[Opening Source data section]

-- ==== Sys2Proof/Machine/Hash.lean ====
section
/-! DEFINITION. SHA-256, and the hash-based signatures of RFC 8554 with SHA-256 and LM-OTS chains of 8 bits: what the boot
ROM verifies and what ATTEST signs (spec/17 R399, R400). -/

namespace Sys2Proof.Machine

/-! SHA-256. -/

/-- The round constants. -/
def shaK : List (BitVec 32) :=
  [0x428a2f98, 0x71374491, 0xb5c0fbcf, 0xe9b5dba5, 0x3956c25b, 0x59f111f1, 0x923f82a4, 0xab1c5ed5] ++
  [0xd807aa98, 0x12835b01, 0x243185be, 0x550c7dc3, 0x72be5d74, 0x80deb1fe, 0x9bdc06a7, 0xc19bf174] ++
  [0xe49b69c1, 0xefbe4786, 0x0fc19dc6, 0x240ca1cc, 0x2de92c6f, 0x4a7484aa, 0x5cb0a9dc, 0x76f988da] ++
  [0x983e5152, 0xa831c66d, 0xb00327c8, 0xbf597fc7, 0xc6e00bf3, 0xd5a79147, 0x06ca6351, 0x14292967] ++
  [0x27b70a85, 0x2e1b2138, 0x4d2c6dfc, 0x53380d13, 0x650a7354, 0x766a0abb, 0x81c2c92e, 0x92722c85] ++
  [0xa2bfe8a1, 0xa81a664b, 0xc24b8b70, 0xc76c51a3, 0xd192e819, 0xd6990624, 0xf40e3585, 0x106aa070] ++
  [0x19a4c116, 0x1e376c08, 0x2748774c, 0x34b0bcb5, 0x391c0cb3, 0x4ed8aa4a, 0x5b9cca4f, 0x682e6ff3] ++
  [0x748f82ee, 0x78a5636f, 0x84c87814, 0x8cc70208, 0x90befffa, 0xa4506ceb, 0xbef9a3f7, 0xc67178f2]

/-- The initial hash value. -/
def shaStart : List (BitVec 32) :=
  [0x6a09e667, 0xbb67ae85, 0x3c6ef372, 0xa54ff53a, 0x510e527f, 0x9b05688c, 0x1f83d9ab, 0x5be0cd19]

/-- A number as `n` bytes, the most significant first. -/
def beBytes (n v : Nat) : List Byte := (bytesOf n v).reverse

/-- Bytes as a number, the most significant first. -/
def beNat (bs : List Byte) : Nat := leNat bs.reverse

/-- A message with its padding: a one bit, zeros, its length in bits. -/
def shaPad (m : List Byte) : List Byte :=
  m ++ [0x80] ++ List.replicate ((119 - m.length % 64) % 64) 0 ++ beBytes 8 (8 * m.length)

/-- The sixteen words of a block. -/
def shaWords (b : List Byte) : List (BitVec 32) :=
  (List.range 16).map (fun i => BitVec.ofNat 32 (beNat ((b.drop (4 * i)).take 4)))

/-- The next word of the message schedule after the last sixteen, oldest first. -/
def shaNext (w : List (BitVec 32)) : BitVec 32 :=
  let x := w.getD 14 0
  let y := w.getD 1 0
  ((x.rotateRight 17) ^^^ (x.rotateRight 19) ^^^ (x >>> 10)) + w.getD 9 0
    + ((y.rotateRight 7) ^^^ (y.rotateRight 18) ^^^ (y >>> 3)) + w.getD 0 0

/-- One round on the eight working variables. -/
def shaRound (v : List (BitVec 32)) (k w : BitVec 32) : List (BitVec 32) :=
  match v with
  | [a, b, c, d, e, f, g, h] =>
    let t1 := h + ((e.rotateRight 6) ^^^ (e.rotateRight 11) ^^^ (e.rotateRight 25)) + ((e &&& f) ^^^ (~~~e &&& g)) + k + w
    let t2 := ((a.rotateRight 2) ^^^ (a.rotateRight 13) ^^^ (a.rotateRight 22))
      + ((a &&& b) ^^^ (a &&& c) ^^^ (b &&& c))
    [t1 + t2, a, b, c, d + t1, e, f, g]
  | _ => v

/-- The rounds of a block, with the last sixteen words of its schedule. -/
def shaRounds (v w : List (BitVec 32)) : List (BitVec 32) → List (BitVec 32)
  | [] => v
  | k :: t => shaRounds (shaRound v k (w.headD 0)) (w.tail ++ [shaNext w]) t

/-- The hash value after a number of blocks. -/
def shaBlocks (h : List (BitVec 32)) (m : List Byte) : Nat → List (BitVec 32)
  | 0 => h
  | n + 1 => shaBlocks ((h.zip (shaRounds h (shaWords m) shaK)).map (fun p => p.1 + p.2)) (m.drop 64) n

/-- SHA-256 of a message: 32 bytes. -/
def sha256 (m : List Byte) : List Byte :=
  let p := shaPad m
  (shaBlocks shaStart p (p.length / 64)).flatMap (fun w => beBytes 4 w.toNat)

/-! LM-OTS with 32-byte hashes and chains of 8 bits (RFC 8554 section 4). -/

/-- What every hash of one leaf begins with: the identifier of the tree and the number of the leaf. -/
def otsHead (id : List Byte) (q : Nat) : List Byte := id ++ beBytes 4 q

/-- `n` steps of a chain from step `j`. -/
def otsChain (head : List Byte) (i : Nat) (x : List Byte) (j : Nat) : Nat → List Byte
  | 0 => x
  | n + 1 => otsChain head i (sha256 (head ++ beBytes 2 i ++ beBytes 1 j ++ x)) (j + 1) n

/-- The 34 digits of a message with a random value: those of its hash, then those of their checksum. -/
def otsDigits (head c m : List Byte) : List Nat :=
  let q := (sha256 (head ++ beBytes 2 0x8181 ++ c ++ m)).map BitVec.toNat
  q ++ (beBytes 2 ((q.map (fun d => 255 - d)).sum)).map BitVec.toNat

/-- The public key of a leaf from the ends of its chains. -/
def otsPublic (head : List Byte) (ends : List (List Byte)) : List Byte :=
  sha256 (head ++ beBytes 2 0x8080 ++ ends.flatten)

/-- The public key that a signature of a message gives; none where its type is another. -/
def otsCandidate (id : List Byte) (q : Nat) (sig m : List Byte) : Option (List Byte) :=
  let head := otsHead id q
  let c := (sig.drop 4).take 32
  if sig.length ≠ 1124 ∨ beNat (sig.take 4) ≠ 4 then none
  else some (otsPublic head ((otsDigits head c m).zipIdx.map (fun p =>
    otsChain head p.2 ((sig.drop (36 + 32 * p.2)).take 32) p.1 (255 - p.1))))

/-- The signature of a message with the starts of a leaf's chains. -/
def otsSign (id : List Byte) (q : Nat) (starts : Nat → List Byte) (c m : List Byte) : List Byte :=
  let head := otsHead id q
  beBytes 4 4 ++ c ++ (otsDigits head c m).zipIdx.flatMap (fun p => otsChain head p.2 (starts p.2) 0 p.1)

/-! LMS trees (RFC 8554 section 5). -/

/-- A leaf's node. -/
def lmsLeaf (id : List Byte) (node : Nat) (k : List Byte) : List Byte :=
  sha256 (id ++ beBytes 4 node ++ beBytes 2 0x8282 ++ k)

/-- An inner node. -/
def lmsInner (id : List Byte) (node : Nat) (l r : List Byte) : List Byte :=
  sha256 (id ++ beBytes 4 node ++ beBytes 2 0x8383 ++ l ++ r)

/-- The root from a node and the siblings on its path. -/
def lmsClimb (id : List Byte) (node : Nat) (x : List Byte) : List (List Byte) → List Byte
  | [] => x
  | y :: t => lmsClimb id (node / 2) (if node % 2 = 1 then lmsInner id (node / 2) y x else lmsInner id (node / 2) x y) t

/-- Whether a signature of a message verifies under an LMS public key, for trees of a type and height (56 bytes: type, type of
the leaves, identifier, root). -/
def lmsVerify (type height : Nat) (key sig m : List Byte) : Bool :=
  let id := (key.drop 8).take 16
  let q := beNat (sig.take 4)
  let path := (List.range height).map (fun i => (sig.drop (1132 + 32 * i)).take 32)
  key.length == 56 && beNat (key.take 4) == type && beNat ((key.drop 4).take 4) == 4
    && sig.length == 1132 + 32 * height && beNat ((sig.drop 1128).take 4) == type && decide (q < 2 ^ height)
    && (match otsCandidate id q ((sig.drop 4).take 1124) m with
        | some k => lmsClimb id (2 ^ height + q) (lmsLeaf id (2 ^ height + q) k) path == key.drop 24
        | none => false)

/-- A node of a tree from its leaves' public keys, at a height. -/
def lmsNode (id : List Byte) (leaves : Nat → List Byte) (height : Nat) : Nat → Nat → List Byte
  | node, 0 => lmsLeaf id node (leaves (node - 2 ^ height))
  | node, n + 1 =>
    lmsInner id node (lmsNode id leaves height (2 * node) n) (lmsNode id leaves height (2 * node + 1) n)

/-- The siblings of a leaf's path, from the leaf up. -/
def lmsPath (id : List Byte) (leaves : Nat → List Byte) (height q : Nat) : List (List Byte) :=
  (List.range height).map (fun i =>
    let node := (2 ^ height + q) / 2 ^ i
    lmsNode id leaves height (if node % 2 = 1 then node - 1 else node + 1) i)

/-! HSS of two levels (RFC 8554 section 6) and the images of the firmware (R399). -/

/-- Whether an HSS signature of a message verifies: two levels of trees of type 6, height 10 (public key of 60 bytes). -/
def hssVerify (key sig m : List Byte) : Bool :=
  let upper := (sig.drop 4).take 1452
  let sub := (sig.drop 1456).take 56
  beNat (key.take 4) == 2 && beNat (sig.take 4) == 1 && sig.length == 2964
    && lmsVerify 6 10 (key.drop 4) upper sub && lmsVerify 6 10 sub (sig.drop 1512) m

/-- Whether an image verifies: its version is not below the fused minimum, the public key that it carries has the fused
digest, and its HSS signature over the digest of the image verifies (R399). -/
def Mgmt.verifies (g : Mgmt) (image : BitVec 256) (version : Nat) : Bool :=
  let (key, sig) := Config.imageParts image version
  decide (g.fuseVersion ≤ version) && beNat (sha256 key) == g.keyDigest.toNat && hssVerify key sig (beBytes 32 image.toNat)

/-! The identity key (R400). -/

/-- The identifier of the identity tree. -/
def identityId : List Byte := beBytes 16 Config.identityId.toNat

/-- The start of a chain of a leaf. -/
def identityStart (q i : Nat) : List Byte := beBytes 32 (Config.identityChain q i).toNat

/-- The public key of a leaf. -/
def identityLeaf (q : Nat) : List Byte :=
  let head := otsHead identityId q
  otsPublic head ((List.range 34).map (fun i => otsChain head i (identityStart q i) 0 255))

/-- The LMS signature of a message with leaf `q` of the identity tree, of type 7 and height 15. -/
def identitySign (q : Nat) (m : List Byte) : List Byte :=
  beBytes 4 q ++ otsSign identityId q (identityStart q) (beBytes 32 (Config.identityRandom q).toNat) m ++ beBytes 4 7
    ++ (lmsPath identityId identityLeaf 15 q).flatten

end Sys2Proof.Machine
end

[Closing Source data section]

_Activity_:
Beginning at the line above with "0x81c2c92e, 0x92722c85] ++" and finishing at the line with "0xf40e3585, 0x106aa070] ++", return each line exactly and return nothing else.

_Expected answer_:
  [0x27b70a85, 0x2e1b2138, 0x4d2c6dfc, 0x53380d13, 0x650a7354, 0x766a0abb, 0x81c2c92e, 0x92722c85] ++
  [0xa2bfe8a1, 0xa81a664b, 0xc24b8b70, 0xc76c51a3, 0xd192e819, 0xd6990624, 0xf40e3585, 0x106aa070] ++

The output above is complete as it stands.